October 06, 2011

Juli's Most-Used/ Favorite Cookbooks

Yesterday Jeffrey gave you his top picks for favorite cookbooks, so I decided that today was my turn.  You'll notice that there is zero overlap!  Jeffrey admires the Cook's Illustrated cookbooks, while I find their recipes impossibly long and tedious, and full of what I think are questionable techniques (the pie crust recipe they dote on is horribly difficult to make, for instance, and doesn't taste nearly as good as my Dad's plain-jane recipe).  I guess my main complaint with the recipes is that they tend not to use any cooking shortcuts at all, and take far longer to prepare than I would like.  I also am by and large unacquainted with Indian cooking, which Jeffrey has included in his cookbook picks.  I love Indian food, I just haven't done any of the actual cooking.

Sometimes I like to read cookbooks for fun.  One I'm enjoying currently is Jessica Harper's The Crabby Cook Cookbook:  Recipes and Rants. I've also enjoyed the Mennonite More-with-Less cookbook and the Sondheim/Sloan collaboration  A Dinner a Day, although some of the last cookbook's recipes are really terrible.  But for menu-planning ideas, it's a great book!

Anyway!  Here are my favorite cookbooks:

Betty Crocker's Cooky Book was published in 1963, and is one of the few cookbooks I remember from my childhood.  I loved paging through and looking at the color pictures and illustrations, and reading the "flavor text".  For example, the cookie called Joe Froggers starts off with this:  "Our adaptation of the famous molasses cookies made long ago by old Uncle Joe of Marblehead, Mass.  The cookies are as plump and dark as the little frogs that lived in the pond near Joe's cottage".  These texts made cooking seem like a fun activity, and encouraged me to experiment with baking.

When I was a high school student, in the summertime my sister and I took turns doing a lot of the household chores, since by then Mom had taken a job outside the home.  It was fun to do the menu planning and shopping, and having control over what we all ate for dinner!Pillsbury's Bake Off Main Dish Cook Book (published in 1968) was one of my go-to books.  Cece and I tried quite a few of the casserole recipes during those years.  Recipes we especially enjoyed included Hungy Boys' Casserole, Beef Burger Bar-B-Que, and Chicken Almond Party Bake.

This is a church cookbook put together by the Catholic Ladies Union in Cherokee, Iowa in 1982.  This book is filled with plain, filling, delicious home cooking, and doesn't rely on a lot of expensive convenience foods or unusual ingredients.  I'd be very surprised is there is a single recipe here that takes longer than an hour, start to finish.



This cookbook is a sentimental favorite, being a collection of computer-typed pages that my Grandma gathered from lots of my relatives.  She enjoyed typing on the computer and putting in the pictures and recipe categories.  Recipes include her own prize-winning Deluxe Potato Soup and Dad's Italian Vegetable Supper Soup, which are both really outstanding!  If you don't have a collection of recipe gems from the cooks in your family, you should!

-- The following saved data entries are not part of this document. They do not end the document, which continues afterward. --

/-- A child begins: the RDC lines of the pages that are bound to its dependency object are dropped on its die, as for a granted ACQ
(R252, R308). -/
def State.acquired (s : State) (l : Launch) : State :=
  match l.depv, s.objectAt l.part l.dep with
  | true, some (pa, k) => s.dropPages l.die (s.syncAt pa k).pages
  | _, _ => s

/-- LAUNCH_BEGIN (R310): all tasks of the launch begin in one cycle. -/
def execLaunchBegin (s : State) : Host.Outcome State Fault Refusal :=
  match s.arg with
  | .id n =>
    match s.pool.find? (fun l => l.id == n) with
    | none => .next s
    | some l =>
      let t := l.placed.getD 0
      if !s.launchStands l then .next (s.unplace l)
      else if s.ptime l.part < t then
        .next (s.push { cyc := max (s.now + 1) (s.cycleOf l.part t), cls := 0, key := 0, ins := .launchBegin, arg := .id n })
      else
        let s := (l.halves.zipIdx).foldl (fun s e =>
          let k : Task := { part := l.part, launch := l.id, img := l.img, tt := l.tt, words := l.words, handler := l.handler,
                            code := l.code, prio := l.prio, age := l.age, ageKey := l.ageKey, slot := l.slots.getD e.2 0,
                            args := l.args, index := e.2, halves := l.halves.length }
          (s.startHalf e.1 k l.ybound).goFrom e.1 0) s
        .next (((s.acquired l).dropLaunch n).schedWake l.die)
  | _ => .next s

/-- The saved task that is placed on a half. -/
def State.placedOn (s : State) (sid : Nat) : Option Saved := s.saved.find? (fun x => x.home == sid && x.placed.isSome)

/-- Again when the partition's time has come. -/
def State.resumeAgain (s : State) (x : Saved) (sid : Nat) (i : Instr) : State :=
  s.push { cyc := max (s.now + 1) (s.cycleOf x.task.part (x.placed.getD 0)), cls := 0, key := 0, ins := i, arg := .seq sid }

/-- A saved task whose half is no longer the partition's is ready again (R336, R348). -/
def State.unplaceSaved (s : State) (x : Saved) (sid : Nat) : State :=
  let t : State := { s with saved := s.saved.map (fun y => if y = x then { y with placed := none, anyHalf := true } else y) }
  (t.updSeq sid (fun q => { q with run := .idle })).schedWake (dieOf sid)

/-- FULL_FRAME_RESTORE (R332): registers, accumulators, weights and engine entries of a full frame. -/
def execFullFrameRestore (s : State) : Host.Outcome State Fault Refusal :=
  match s.arg with
  | .seq sid =>
    match s.placedOn sid with
    | none => .next s
    | some x =>
      if !s.ownsHalf x.task.part sid then .next (s.unplaceSaved x sid)
      else if s.ptime x.task.part < x.placed.getD 0 then .next (s.resumeAgain x sid .fullFrameRestore)
      else
        let s := s.startHalf sid x.task x.ybound
        let free := s.drawVal
        let s := s.drew
        let s := s.updSeq sid (fun q => { s.restoreFull x sid q free with run := .placed })
        let s : State := { s with nextId := s.nextId + 512 }
        let s := s.vlookups x.task.part x.frameVa 0xB0000
        .next (((s.restoreAcc sid x.frameVa).restoreWeights sid x).after 0 0 1 .taskResume (.seq sid))
  | _ => .next s

/-- TASK_RESUME (R312): a yield frame's registers take their places and its pending events are delivered before the first word, as
after a stop at a YIELD (R123, R329); the repartition notice is pending after a forced change (R348). -/
def execTaskResume (s : State) : Host.Outcome State Fault Refusal :=
  match s.arg with
  | .seq sid =>
    match s.placedOn sid with
    | none => .next s
    | some x =>
      if !s.ownsHalf x.task.part sid then .next (s.unplaceSaved x sid)
      else if s.ptime x.task.part < x.placed.getD 0 then .next (s.resumeAgain x sid .taskResume)
      else
        let rest (s : State) : State := { s with saved := s.saved.erase x }
        if x.full then
          let pc := (s.seq sid).pc
          let s := (((rest s).goFrom sid pc).resumeCmds sid).nestGo sid
          .next (if x.code = 9 ∧ s.frameGet x.task.part (x.frameVa + 2) 0 1 = 0 then s.takeEvent sid pc else s)
        else
          let s := s.startHalf sid x.task x.ybound
          let free := s.drawVal
          let s := s.drew
          let s := s.updSeq sid (fun q => s.restoreYield x { q with g := [] } free)
          let s := s.vlookups x.task.part (s.slotVa x.task.part x.task.slot + 0xB0000) 512
          let s := s.updSeq sid (fun q => if x.notice then q.post 0x10 0 else q)
          .next (((rest s).goFrom sid (s.seq sid).pc).takeEvent sid (s.seq sid).pc)
  | _ => .next s

/-! ## YIELD gives the slot away (R39, R123, R312, R329) -/

/-- The yield frame is written, the owned queues are emptied, a nest is stopped and discarded; the half is free 32 cycles
later. -/
def State.giveAway (s : State) (sid live resume : Nat) : State :=
  let (lost, s) := (s.noteFrame sid (some live)).emptyQueues sid
  let s := s.updSeq sid (fun q => { q with slend := false, stopp := false, nest := { q.nest with stop := if q.nest.live then 3 else 0 } })
  let q := s.seq sid
  let part := q.task.part
  let s := s.writeFrame part (s.slotVa part q.task.slot + 0xB0000) 512 (yieldFields q live resume (s.ptime part) q.wrn.toNat)
  let sv := s.savedOf sid false 0 lost
  let s := s.updSeq sid (fun q => { q with run := .leaving, fq := [], joins := [], pc := resume, dline := none })
  s.after 32 8 sid .yieldHandover (.saved { sv with notice := s.halfShut sid })

/-- YIELD_HANDOVER (R312): the half is free, the task is ready. -/
def execYieldHandover (s : State) : Host.Outcome State Fault Refusal :=
  match s.arg with
  | .saved x =>
    if (s.seq x.sid).run ≠ .leaving then .next s
    else if (s.seq x.sid).nest.live then .next (s.after 1 8 x.sid .yieldHandover (.saved x))
    else .next ({ s with saved := s.saved ++ [x] }.freeHalf x.sid)
  | _ => .next s

end Sys2Proof.Machine
end

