-- ==== Sys2Proof/Laws/PerInstr.lean ====
section
/-! SUPPORT. The family Encoding: for every constructor of Instr, the decoder reads back what the encoder writes (R87 to
R97); one lemma for each constructor. -/

namespace Sys2Proof.Laws.Encoding

open Sys2Proof

/-- What the encoding of an instruction must do: a word that the map leaves unassigned is rejected under that name; any
other well-formed instruction decodes, at every delay, to itself with its engine, its delay and its length, with no
reserved bit set and no fallback, and no byte is left over. -/
def Statement (i : Instr) : Prop :=
  i.wellFormed = true →
    match i with
    | .unassignedOpcode w => ∀ r, decodeBytes (bytesOfWord w.toNat ++ r) = .error .unassigned
    | _ => ∀ d : BitVec 3, decodeBytes ((encode d i).flatMap bytesOfWord) =
        .ok ({ ins := i, eng := (encode d i).headD 0 / 2 ^ 29, dly := d.toNat, len := (encode d i).length }, [])

theorem takeWord_bytes (w : Nat) (h : w < 2 ^ 32) (r : List Byte) : takeWord (bytesOfWord w ++ r) = some (w, r) := by
  have key : wordOf (BitVec.ofNat 8 w) (BitVec.ofNat 8 (w / 2 ^ 8)) (BitVec.ofNat 8 (w / 2 ^ 16)) (BitVec.ofNat 8 (w / 2 ^ 24)) = w := by
    simp only [wordOf, BitVec.toNat_ofNat]; omega
  have : takeWord (bytesOfWord w ++ r) = some (wordOf (BitVec.ofNat 8 w) (BitVec.ofNat 8 (w / 2 ^ 8)) (BitVec.ofNat 8 (w / 2 ^ 16)) (BitVec.ofNat 8 (w / 2 ^ 24)), r) := rfl
  rw [this, key]

theorem fld_eq (w lo n : Nat) (x : BitVec n) (h : w / 2 ^ lo % 2 ^ n = x.toNat) : fld w lo n = x := by
  apply BitVec.eq_of_toNat_eq
  rw [← h]; rfl

theorem nz_eq (w lo n : Nat) (h : w / 2 ^ lo % 2 ^ n = 0) : nz w lo n = false := by
  simp [nz, h]

theorem dec2_ok (w l : Nat) (f : Nat → Instr × Bool) (h : engOf l = engOf w) :
    dec2 w (some l) f = .ok { ins := (f l).1, eng := engOf w, dly := dlyOf w, len := 2, rsvd := (f l).2, fb := false } := by
  simp [dec2, h]

theorem word_parts (e : Nat) (d : BitVec 3) (op fx : Nat) (fs : List (Nat × Nat)) (he : e < 8) (ho : op < 64)
    (hp : fx + place fs < 2 ^ 20) :
    engOf (word e d op fx fs) = e ∧ opOf (word e d op fx fs) = op ∧ dlyOf (word e d op fx fs) = d.toNat ∧
    word e d op fx fs % 2 ^ 20 = fx + place fs ∧ word e d op fx fs < 2 ^ 32 ∧ word e d op fx fs / 2 ^ 29 = e := by
  have := d.isLt
  simp only [engOf, opOf, dlyOf, word, base]
  refine ⟨?_, ?_, ?_, ?_, ?_, ?_⟩ <;> omega

theorem decodeBytes_of (bs : List Byte) (w : Nat) (r : List Byte) (d : Decoded) (h1 : takeWord bs = some (w, r))
    (h2 : decodeWord w ((takeWord r).map (·.1)) = .ok d) : decodeBytes bs = .ok (d, if d.len = 2 then r.drop 4 else r) := by
  unfold decodeBytes
  rw [h1]
  dsimp only
  rw [h2]

theorem decodeBytes_err (bs : List Byte) (w : Nat) (r : List Byte) (h1 : takeWord bs = some (w, r))
    (h2 : decodeWord w ((takeWord r).map (·.1)) = .error .unassigned) : decodeBytes bs = .error .unassigned := by
  unfold decodeBytes
  rw [h1]
  dsimp only
  rw [h2]

/-- An unassigned word that is well formed. -/
theorem not_assigned (w : BitVec 32) (h : Instr.wellFormed (.unassignedOpcode w) = true) :
    assigned (w.toNat / 2 ^ 29) (w.toNat / 2 ^ 20 % 64) = false := by
  revert h
  generalize hx : assigned (w.toNat / 2 ^ 29) (w.toNat / 2 ^ 20 % 64) = x
  unfold Instr.wellFormed Instr.fieldsOk
  dsimp only
  rw [hx]
  intro h
  cases x
  · rfl
  · exact absurd (show (true && !true) = true from h) (by decide)
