-- ==== Sys2Proof/Certificates/Slice0/Obligations.lean ====
section
/-! DEFINITION. The statements for the provers. The words in which they are said stand in the namespace Claims; a statement of
several parts is their conjunction, at the end of the file. -/

namespace Sys2Proof.Claims

open Sys2Proof Sys2Proof.Machine

/-! ## Words in which the statements are said -/

/-- The column of the present word can issue: no earlier word occupies its datapath, and no SFENCE holds it (R112, R196). -/
abbrev Free (s : State) : Prop :=
  (Fm.get {} (Fm.get {} s.seqs s.cur.sid).cols s.cur.col).free ≤ s.now ∧
    ((Fm.get {} s.seqs s.cur.sid).sfence = true → s.cur.col ≠ 3 ∧ s.cur.col ≠ 6)

/-- The present word belongs to a user sequencer: H has no VEC, MAT or QUE column (R37). -/
abbrev User (s : State) : Prop := s.cur.sid % 16 ≠ 8

/-- The sequencer of the present word. -/
def mine (s : State) : Seq := Fm.get {} s.seqs s.cur.sid

/-- The state with sequencer `sid` replaced and nothing else changed. -/
def withSeq (s : State) (sid : Nat) (q : Seq) : State := { s with seqs := Fm.set s.seqs sid q }

/-- An event on the agenda: its cycle, its place in the order of the cycle, the event and its subject. -/
def event (cyc cls key : Nat) (i : Instr) (a : Arg) : Ev := { cyc := cyc, cls := cls, key := key, ins := i, arg := a }

/-- The state with the sequencer of the present word replaced and nothing else changed. -/
def withMine (s : State) (q : Seq) : State := { s with seqs := Fm.set s.seqs s.cur.sid q }

/-- A sequencer with column `c` occupied until cycle `f` and nothing else changed. -/
def colUntil (q : Seq) (c f : Nat) : Seq := { q with cols := Fm.set q.cols c { Fm.get {} q.cols c with free := f } }

/-- The state in which the word's column is occupied for `occ` cycles from now, and nothing else is changed (R112). -/
def occupied (s : State) (occ : Nat) : State := withMine s (colUntil (mine s) s.cur.col (s.now + occ))

/-- The event that writes results `l` of the present word `lat` cycles from now (R113). -/
def result (s : State) (lat : Nat) (l : List Land) : Ev :=
  { cyc := s.now + lat, cls := 1, key := landKey s.now s.cur.sid s.cur.col, ins := .resultLanding, arg := .land s.cur.sid l }

/-- The whole effect of a word that only computes: its column is occupied for `occ` cycles and its results `l` are written
`lat` cycles from now. -/
def issued (s : State) (occ lat : Nat) (l : List Land) : State :=
  { occupied s occ with agenda := s.agenda ++ [result s lat l] }

/-- g register `n` of the present word's sequencer. -/
def greg (s : State) (n : BitVec 6) : W64 := Fm.get 0 (mine s).g n.toNat

/-- Predicate selected by bits [3:0], inverted when bit [4] is 1 (R117). -/
def selected (s : State) (x : BitVec 5) : Bool := ((mine s).p.getLsbD (x.toNat % 16)).xor (x.getLsbD 4)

The last cookbook is simply a 3-ring binder of the best recipes that Jeffrey and I have created.  The recipes are all ones we rate at 5 stars (totally trough-worthy).  I make an extra set of these recipes for my son to have and present them to him at Christmas time- his binder is a bright spring green.  I put each full-page typed recipe in a plastic sleeve, so hopefully the books will stay nice for a really long time.